Source: From “What We Want,” by Stokely Carmichael in The New York Review of Books (September 22, 1966). Copyright 1966 NYREV, Inc. From The Eyes on the Prize Civil Rights Reader: Documents, Speeches, and Firsthand Accounts from the Black Freedom Struggle, 1965-1990. New York: Penguin Books, 1991. Copyright Blackside, Inc. 1991.
Document #5
“Black Power: A Voice Within”
Ruth Turner Perot, special asst. to national director of CORE
1967
…Black power to CORE means the organization of the black community into a tight and disciplined group, for six purposes:
- Growth of political power.
- Building economic power.
- Improvement of self-image.
- Development of Negro leadership.
- Demanding federal law enforcement.
- Mobilization of Negro consumer power.
Let me give some examples of how CORE programs the concept:
- In Baltimore, MFU, an independent union organized by CORE, raised wages of nearly 100 members, workers regular labor unions did not want to organize, from $0.35 to $1.50.
- Baltimore, CORE’S 1966 Target City, also demonstrated black power in the November elections. As a result of intensive mobilizing and organizing by CORE and other groups, Negroes switched 35 to 1 to vote for Republican [Spiro] Agnew over “Home is your castle” [George P.] Mahoney.
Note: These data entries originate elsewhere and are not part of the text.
-- ==== Sys2Proof/Machine/Scheduler.lean ====
section
/-! DEFINITION. The scheduler's decisions and departures (R222 to R235), its records and calendars (R230, R232, R243), virtual
output queues, requests and grants (R237 to R241), and its resets (R242). -/

namespace Sys2Proof.Machine

/-- The scheduler decides and the block's data runs (R242, R274). -/
def Block.schRuns (b : Block) : Bool := dataRuns b.mode.mode && !b.quietHandover

/-- Everything of the scheduler but its frozen FAULT-HOLD (R242). -/
def Block.schLive (b : Block) : Bool := coreOn b.mode.mode && decide (b.mode.mode ≠ .faultHold)

/-- A departing packet is charged on its node and every ancestor, each by its own phase, and lowers their DEFICITs (R223,
R228). -/
def Block.chargePath (b : Block) (q len : Nat) : Block :=
  (upTo 5).foldl (fun y l =>
    let i := b.pathNode q l
    let x := b.nodeNow l i
    let commit := if b.committed l i then b.charged (b.nodeCommit l i) x.commit len else x.commit
    y.setNodeSt l i { x with commit := commit, peak := b.charged (b.nodePeak l i) x.peak len
                             deficit := if l < 4 then x.deficit - len else x.deficit }) b

/-- A packet too large for its port's FIFO is dropped at departure and counted (R209).
DEDUCED, unsafe: log entry 58. -/
def Block.oversize (b : Block) (q : Nat) : Block :=
  match b.headPacket q with
  | none => b
  | some ss =>
    let x := b.queue q
    let b1 := (b.setQueue q { x with head := x.head.drop ss.length, packets := x.packets - 1 }).freeSlots ss
    (((b1.count QMG.C_EGF_OVERSIZE_LO 0).starveCheck q).touch q).deficitCheck

/-- The chunks that a packet takes on the bridge: for each cell its header chunk and its payload (R21, R233). -/
def Block.packetChunks (b : Block) (q : Nat) : Nat :=
  match b.headPacket q with
  | none => 0
  | some ss => ss.foldl (fun n s => n + 1 + ceilDiv (b.swardAt s.addr).pay.length 32) 0


/-- The slice holds what the departure of a queue's packet takes from the pace buckets (R233). -/
def Block.paceHas (b : Block) (k q : Nat) : Bool :=
  !b.flag BRG.STS BRG.STS_HALF || 1000 * b.packetChunks q ≤ (b.paceNow k).chunks

/-- One decision's cost in the pace buckets (R233). -/
def Block.paceTake (b : Block) (k chunks : Nat) : Block :=
  let x := b.paceNow k
  b.setPace k { x with tokens := x.tokens - 12800
                       chunks := if b.flag BRG.STS BRG.STS_HALF then x.chunks - 1000 * chunks else x.chunks }

/-- A packet starts to depart on wire group `g` toward an egress frond (R193, R209, R217). -/
def Block.depart (b : Block) (g q p : Nat) : Block :=
  let len := b.headLen q
  let cells := ((b.headPacket q).getD []).length
  let need := if p < 256 then creditNeed len else 0
  let b1 := b.chargePath q len
  let b2 := if p < 256 then b1.setEgf p { b1.egf p with tdCredits := (b1.egf p).tdCredits - need, held := none } else b1
  let x := b2.group 1 g
  let b3 := b2.setGroup 1 g { x with departing := x.departing ++
    [{ queue := q, left := cells, idx := 0, tag := 0, outLport := if p < 256 then p else 0xFF, outNone := decide (256 ≤ p)
       credits := need, poison := false }] }
  (b3.setQueue q { b3.queue q with sending := true }).deficitCheck

/-- The queue that a LINE, RECIRC or HOST node sends from: its held choice, or the one that the tree gives (R222, R235). -/
def Block.choose (b : Block) (p : Nat) : Block × Option Nat :=
  match (if p < 256 then b.heldOf p else none) with
  | some q => (b, some q)
  | none => b.descend 4 p

/-- A decision of slice `k` for its node `p` (R209, R222, R235), which takes from the pace buckets whatever comes of it (R233). A packet
beyond SHARE is dropped; one whose need exceeds the credits held becomes the port's held choice. -/
def Block.sliceDecide (b : Block) (k g p : Nat) : Block :=
  let r := b.choose p
  match r.2 with
  | none => b
  | some q =>
    if !r.1.paceHas k q then b
    else
      let b1 := r.1.paceTake k (r.1.packetChunks q)
      let x := b1.egf p
      let need := creditNeed (b1.headLen q)
      if p < 256 && 32 * x.share < need then (b1.setEgf p { x with held := none }).oversize q
      else if p < 256 && x.tdCredits < need then b1.setEgf p { x with held := some q }
      else b1.depart g q p

/-- An owner code of a departure calendar as an L5 node of slice `k` (R231). -/
def ownerNode (k owner : Nat) : Option Nat :=
  if owner < 0x20 then some (32 * k + owner)
  else if owner = 0x20 then some (264 + k)
  else if owner = 0x21 then some (272 + k)
  else none

/-- The node of a calendar entry that the engine takes: it is eligible and sends no packet (R193, R231). -/
def Block.ownerReady (b : Block) (k owner : Nat) : Option Nat :=
  match ownerNode k owner with
  | none => none
  | some p => if b.eligible 4 p && !b.nodeSending 4 p then some p else none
Mahoney was defeated. We were so effective, in fact, that the Ku Klux Klan has chosen Baltimore as [its] Target City.
- CORE ran eight Negro candidates for school board elections in Democratic primaries in Louisiana. All won, first time since Reconstruction.
- Also—Louisiana (Opelousas)—Sweet potato cooperative. 375 farmers, 15 white, growing their sweet potato crops. This is economic black power.
- Watts, Operation Bootstraps, “Learn, Baby, Learn.” 12 teenagers, graduates of [a] computer course, have set up their own business, offering up-to-date skills for pay.
- Freedom School in Baltimore and plans for Black Arts and Afro-American Institute. A place where black people can learn of history and contributions to world culture and civilization. Power of self-knowledge. Also in Baltimore, a leadership training [program] for neighborhood people.
- As a result of CORE insistence, federal examiners sent to South Carolina and Mississippi counties. Result: registration climbed.
We believe that these building blocks will become a bulwark that will protect the next Adam Clayton Powell, multiplied many times over. There is no other choice. If power for the powerless is not achieved so that changes within its structure can be made, this nation will not survive.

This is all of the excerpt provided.